Extracted entries:
Segment Open
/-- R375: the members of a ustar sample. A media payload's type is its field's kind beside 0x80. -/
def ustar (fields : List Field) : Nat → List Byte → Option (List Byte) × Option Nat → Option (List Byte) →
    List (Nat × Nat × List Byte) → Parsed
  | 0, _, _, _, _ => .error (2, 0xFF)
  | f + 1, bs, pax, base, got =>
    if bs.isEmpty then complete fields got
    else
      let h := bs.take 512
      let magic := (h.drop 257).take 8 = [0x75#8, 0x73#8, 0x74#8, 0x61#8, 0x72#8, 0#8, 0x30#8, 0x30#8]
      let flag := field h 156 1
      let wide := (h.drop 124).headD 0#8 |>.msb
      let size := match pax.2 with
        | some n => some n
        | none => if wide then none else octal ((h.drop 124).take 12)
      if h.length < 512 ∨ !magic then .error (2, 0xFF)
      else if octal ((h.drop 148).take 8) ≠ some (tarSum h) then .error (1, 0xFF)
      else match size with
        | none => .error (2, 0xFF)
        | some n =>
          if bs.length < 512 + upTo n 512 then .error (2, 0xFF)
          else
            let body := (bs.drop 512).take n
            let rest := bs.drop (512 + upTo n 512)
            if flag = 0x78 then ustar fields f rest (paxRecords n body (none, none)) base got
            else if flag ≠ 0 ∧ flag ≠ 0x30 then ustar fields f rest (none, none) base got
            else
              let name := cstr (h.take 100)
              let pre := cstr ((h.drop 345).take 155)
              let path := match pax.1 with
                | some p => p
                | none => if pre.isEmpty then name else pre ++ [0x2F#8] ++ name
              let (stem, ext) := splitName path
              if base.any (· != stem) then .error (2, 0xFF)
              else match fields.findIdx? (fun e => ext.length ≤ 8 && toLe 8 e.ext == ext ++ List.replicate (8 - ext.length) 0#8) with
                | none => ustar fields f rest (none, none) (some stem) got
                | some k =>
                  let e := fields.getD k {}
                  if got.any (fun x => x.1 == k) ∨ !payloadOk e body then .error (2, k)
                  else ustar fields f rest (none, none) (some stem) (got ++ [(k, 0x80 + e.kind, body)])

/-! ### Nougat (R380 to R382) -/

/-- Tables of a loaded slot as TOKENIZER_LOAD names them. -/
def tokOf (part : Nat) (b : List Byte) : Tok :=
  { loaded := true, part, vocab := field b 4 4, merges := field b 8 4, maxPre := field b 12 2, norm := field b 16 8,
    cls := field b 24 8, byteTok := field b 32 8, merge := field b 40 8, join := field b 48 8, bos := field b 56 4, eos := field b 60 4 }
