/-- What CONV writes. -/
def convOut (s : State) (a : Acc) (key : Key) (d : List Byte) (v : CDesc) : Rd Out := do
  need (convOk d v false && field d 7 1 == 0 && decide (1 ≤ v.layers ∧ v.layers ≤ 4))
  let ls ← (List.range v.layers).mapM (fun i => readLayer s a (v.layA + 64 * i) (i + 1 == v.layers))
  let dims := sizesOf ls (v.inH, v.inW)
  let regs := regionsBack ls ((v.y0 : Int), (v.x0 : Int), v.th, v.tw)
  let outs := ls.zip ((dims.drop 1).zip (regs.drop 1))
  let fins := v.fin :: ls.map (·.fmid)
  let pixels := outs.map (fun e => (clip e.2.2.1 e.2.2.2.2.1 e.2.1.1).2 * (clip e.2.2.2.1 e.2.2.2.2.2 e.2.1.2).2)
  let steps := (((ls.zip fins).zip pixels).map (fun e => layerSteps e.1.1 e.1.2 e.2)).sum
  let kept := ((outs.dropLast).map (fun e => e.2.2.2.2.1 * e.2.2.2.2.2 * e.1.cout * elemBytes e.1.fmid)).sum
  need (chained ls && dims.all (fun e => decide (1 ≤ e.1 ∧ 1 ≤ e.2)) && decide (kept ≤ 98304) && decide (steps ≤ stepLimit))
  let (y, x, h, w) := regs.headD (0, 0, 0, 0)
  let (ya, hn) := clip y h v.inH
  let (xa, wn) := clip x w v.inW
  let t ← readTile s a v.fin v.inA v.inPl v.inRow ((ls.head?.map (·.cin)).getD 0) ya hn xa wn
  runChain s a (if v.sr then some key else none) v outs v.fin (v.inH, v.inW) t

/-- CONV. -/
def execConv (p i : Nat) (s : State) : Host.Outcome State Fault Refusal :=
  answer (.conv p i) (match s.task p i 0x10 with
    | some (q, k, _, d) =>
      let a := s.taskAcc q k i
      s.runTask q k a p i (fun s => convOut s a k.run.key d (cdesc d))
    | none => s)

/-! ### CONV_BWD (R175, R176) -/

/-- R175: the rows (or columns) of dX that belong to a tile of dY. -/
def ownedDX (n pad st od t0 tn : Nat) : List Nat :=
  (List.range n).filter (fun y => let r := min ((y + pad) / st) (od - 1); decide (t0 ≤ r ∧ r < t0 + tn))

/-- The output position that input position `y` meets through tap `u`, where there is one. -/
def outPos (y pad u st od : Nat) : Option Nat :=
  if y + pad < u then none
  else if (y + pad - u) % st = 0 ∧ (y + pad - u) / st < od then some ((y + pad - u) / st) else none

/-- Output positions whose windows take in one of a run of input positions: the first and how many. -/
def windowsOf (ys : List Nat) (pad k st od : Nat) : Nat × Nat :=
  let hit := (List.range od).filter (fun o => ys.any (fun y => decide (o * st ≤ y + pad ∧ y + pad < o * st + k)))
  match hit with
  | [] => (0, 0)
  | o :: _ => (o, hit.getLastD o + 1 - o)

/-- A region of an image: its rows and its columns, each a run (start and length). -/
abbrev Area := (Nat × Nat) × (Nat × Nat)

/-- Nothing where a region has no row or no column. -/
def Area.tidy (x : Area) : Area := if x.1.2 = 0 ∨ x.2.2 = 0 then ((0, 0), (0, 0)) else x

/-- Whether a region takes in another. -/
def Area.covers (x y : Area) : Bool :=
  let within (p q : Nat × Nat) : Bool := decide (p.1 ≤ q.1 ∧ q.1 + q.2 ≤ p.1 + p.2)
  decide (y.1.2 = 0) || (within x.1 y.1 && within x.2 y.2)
Segment Closed
Work instructions:
Reproduce each line of the records in which the string "filter" appears.

Your response:
  (List.range n).filter (fun y => let r := min ((y + pad) / st) (od - 1); decide (t0 ≤ r ∧ r < t0 + tn))
  let hit := (List.range od).filter (fun o => ys.any (fun y => decide (o * st ≤ y + pad ∧ y + pad < o * st + k)))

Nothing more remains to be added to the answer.